Thornton hosts a dinner party for the mill owners.
Thornton watches the workers enter the meeting hall.
He embodied the sinister Master so well. No sentimentality for the plight of the workers, just pragmatic business sense. Yet… he didn’t join the others in mocking the workers. And he didn’t try to stop the union from meeting.
Mr. Thornton very subtly ogles Miss Hale as she serves his tea.
Thornton greets Miss Hale at the dinner party.
I found myself transfixed at every minute twitch of his lips, every brief eyelid flicker when Mr. Thornton would gaze at Miss Hale.
Miss Hale refuses to shake John Thornton’s hand.
Miss Hale allows Thornton to shake her hand. And caress it ever so slightly…
Soon I began to develop a fascination for Thornton’s hand language. Not only are his hands beautiful to look at, but they’re eloquent. This has not abated. One of the reasons I’m not as into Thorin as many of the other chaRActers may have been that his hands were obscured…
His passion for her is entirely over. Can’t you tell? =)
I can’t think of another proposal scene that made my heart race as this one did.
Then there was the intensity of his smoldering. Not sure where I’ve ever seen the like. Armitage delivered barely suppressed, strong emotion in spades after Margaret rejected John’s proposal, and after John shielded Margaret from the inquest.
I guess since we’re listing all the things that made me instantly obsessed with Thornton, I’d have to include his stride. It wouldn’t have done for Thornton to mince along, or swagger western-style. No, he would move with purpose and determination everywhere he went, and I never tire of watching him in motion.
Thornton learns of the death of his friend, Mr. Hale.
More eloquent hand language. John realizes that there is now nothing to keep Margaret in Milton.
The final episode was full of angst on Thornton’s part.
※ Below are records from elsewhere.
/-- R207, R331 to R333: a resident cycle of a context is counted once, whatever its reason, and pays one cycle that the schedule
domain owes; while EVRUN is set the cycle counter counts it, and an event counter that was not written in it the events that its
selection names, its own reason and what the specification leaves free among them (log 3); a context off the mesh has no resident cycle.
A wrap of an event counter goes to its channel as a trying enqueue: with a credit of the proxy it is accepted at once (R219), else it goes
to its home, here or in a peer; it is dropped where the channel cannot take it or the peer is lost. -/
def Obligations.CyclesAndCounters : Prop :=
  ∀ (s : State) (l c : Nat) (la : Launch) (k : Core), s.launch? l = some la → s.core? l c = some k →
    (∀ r, la.place.isSome = true → k.freed = false → s.xReason la c k = some r → ∃ t k',
      exec (.residentCycleEnd l c) s = .next t ∧ t.core? l c = some k' ∧ k'.cycle = k.cycle + 1 ∧ k'.evPend = [] ∧ k'.evWr = []
      ∧ k'.evRun = k.evctl.getLsbD 0 ∧ k'.evcyc = (if k.evRun then k.evcyc + 1 else k.evcyc) ∧ k'.sp = k.sp ∧ k'.tokens = k.tokens
      ∧ (r ≠ 0 → r ≠ 9 → k.x.owed ≠ [] → k'.x = { k.x with owed := k.x.owed.tail })
      ∧ (k.evRun = false → k'.evcnt = k.evcnt) ∧ s.sameMemory t
      ∧ (k.evRun = true → ∀ i : Fin 4,
        let n := selected k.evsel[i] ((0, r) :: k.evPend) + hiddenEvents k.evsel[i] (s.free + i.val)
        k'.evcnt[i] = if k.evWr.contains i.val then k.evcnt[i] else k.evcnt[i] + BitVec.ofNat 64 n))
    ∧ ((la.place = none ∨ k.freed = true ∨ s.xReason la c k = none) → exec (.residentCycleEnd l c) s = .next s)
    ∧ (k.wraps = [] → exec (.eventCounterWrap l c) s = .next s)
    ∧ (∀ ch bs rest, k.wraps = (ch, bs) :: rest →
      let h := k.chan ch
      ((h.kind ≠ 1 ∨ h.perm % 2 = 0 ∨ h.credit ≤ h.infl) → k.evdrop ≠ BitVec.allOnes 64 → ∃ t k',
        exec (.eventCounterWrap l c) s = .next t ∧ t.core? l c = some k' ∧ k' = { k with wraps := rest, evdrop := k.evdrop + 1 })
      ∧ (h.kind = 1 → h.perm % 2 = 1 → h.infl < h.credit →
        let req : HomeReq :=
          { id := s.nextId, ctx := la.ctx, desc := h.ep, enq := true, elem := bs, issuer := .sample l c ch, credited := false, away := .here }
        let t := s.modCore l c (fun k => { k with wraps := rest })
        let t1 : State := { t with nextId := s.nextId + 1 }
        ((∀ lf pkg va, s.walk (.ctx la.ctx) h.ep = .leaf lf → lf.loc ≠ .peer pkg va) →
          let t2 := t1.grantNow req
          (∀ pa e, t2.proxyTakes (la.physCore c) req = some (pa, e) → exec (.eventCounterWrap l c) s = .next (t2.spendCredit req pa e))
          ∧ (t2.proxyTakes (la.physCore c) req = none → exec (.eventCounterWrap l c) s
            = .next (({ t2 with homeReqs := t2.homeReqs ++ [req] } : State).inflAdd l c ch)))
        ∧ (∀ lf pkg va, s.walk (.ctx la.ctx) h.ep = .leaf lf → lf.loc = .peer pkg va →
          (s.peerOk pkg = false → k.evdrop ≠ BitVec.allOnes 64 → ∃ u k', exec (.eventCounterWrap l c) s = .next u
            ∧ u.core? l c = some k' ∧ k' = { k with wraps := rest, evdrop := k.evdrop + 1 })
          ∧ (∀ tag, s.peerOk pkg = true → s.fab.outst.lowestFree 4096 = some tag →
            let m : Msg := { dst := pkg, src := s.fab.pkgid, kind := 4, tag := 0, stat := 0, aux := (QForm.enqLTry 0 0).code + 8, addr := va
                             payload := bs }
            exec (.eventCounterWrap l c) s
              = .next ((t1.request tag (.queue { req with away := .sent pkg va }) m).inflAdd l c ch)))))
When he learned of Mr. Hale’s death, and knew it meant Margaret would also depart Milton, his grief was palpable.
Mr. Thornton stares in desolation as Miss Hale begins her journey back to London. She does not look back.
I am certain that no John Thornton tribute would be complete without a nod to the famous “Look back. Look back at me.” Everyone I’ve steered toward watching North and South has referenced this scene and those lines.
It broke my heart, too.
Thornton stands alone in the empty mill. He thinks of Margaret.
Not telling even his mother where he is going, John leaves Milton and travels to Helstone, where Margaret grew up. Was he looking for her, or simply seeking an emotional connection, a shared memory that would remain private in his heart?
As if the death of Mr. Hale and the subsequent separation from Margaret were not enough, Thornton was now devastated by financial crisis and foreclosure. Having lost almost everything that was important to him, aside from the abiding love of his mother, we were left with not a shattered man, but certainly a despondent and contemplative Thornton.
Margaret Hale on the southbound train. John Thornton on the northbound train. My heart began to beat faster…
The contrast here, this Thornton, with cravat off and a soft gaze… compared to the sinister and even violent man from the first episode: Is It Any Wonder I Was Captivated by this chaRActer, this actor?
Never having read Gaskell’s novel, I remember thinking at this point, with so little time left in the program, that this particular period drama must have no happy ending. I was prepared for heartbreak. Then, the train station…
Naturally, no post chock-full of celebration for Richard Armitage as John Thornton in North and South would be complete without remarking upon The Train Station Kiss.
Excuse me while I ovulate.
The legendary kiss to end all kisses. Such lovely music. Such restrained reverence in his eyes and in his touch.
So tender, his lips. Such a captivating jaw line.
And don’t even get me started on the simple elegance of his hand.
And there you have it. Gorgeous, passionate, sinister, furious, smoldering, heartsick, tender, loving John Thornton. Is it any wonder that North and South is the proverbial “gateway drug” for so many in the fandom?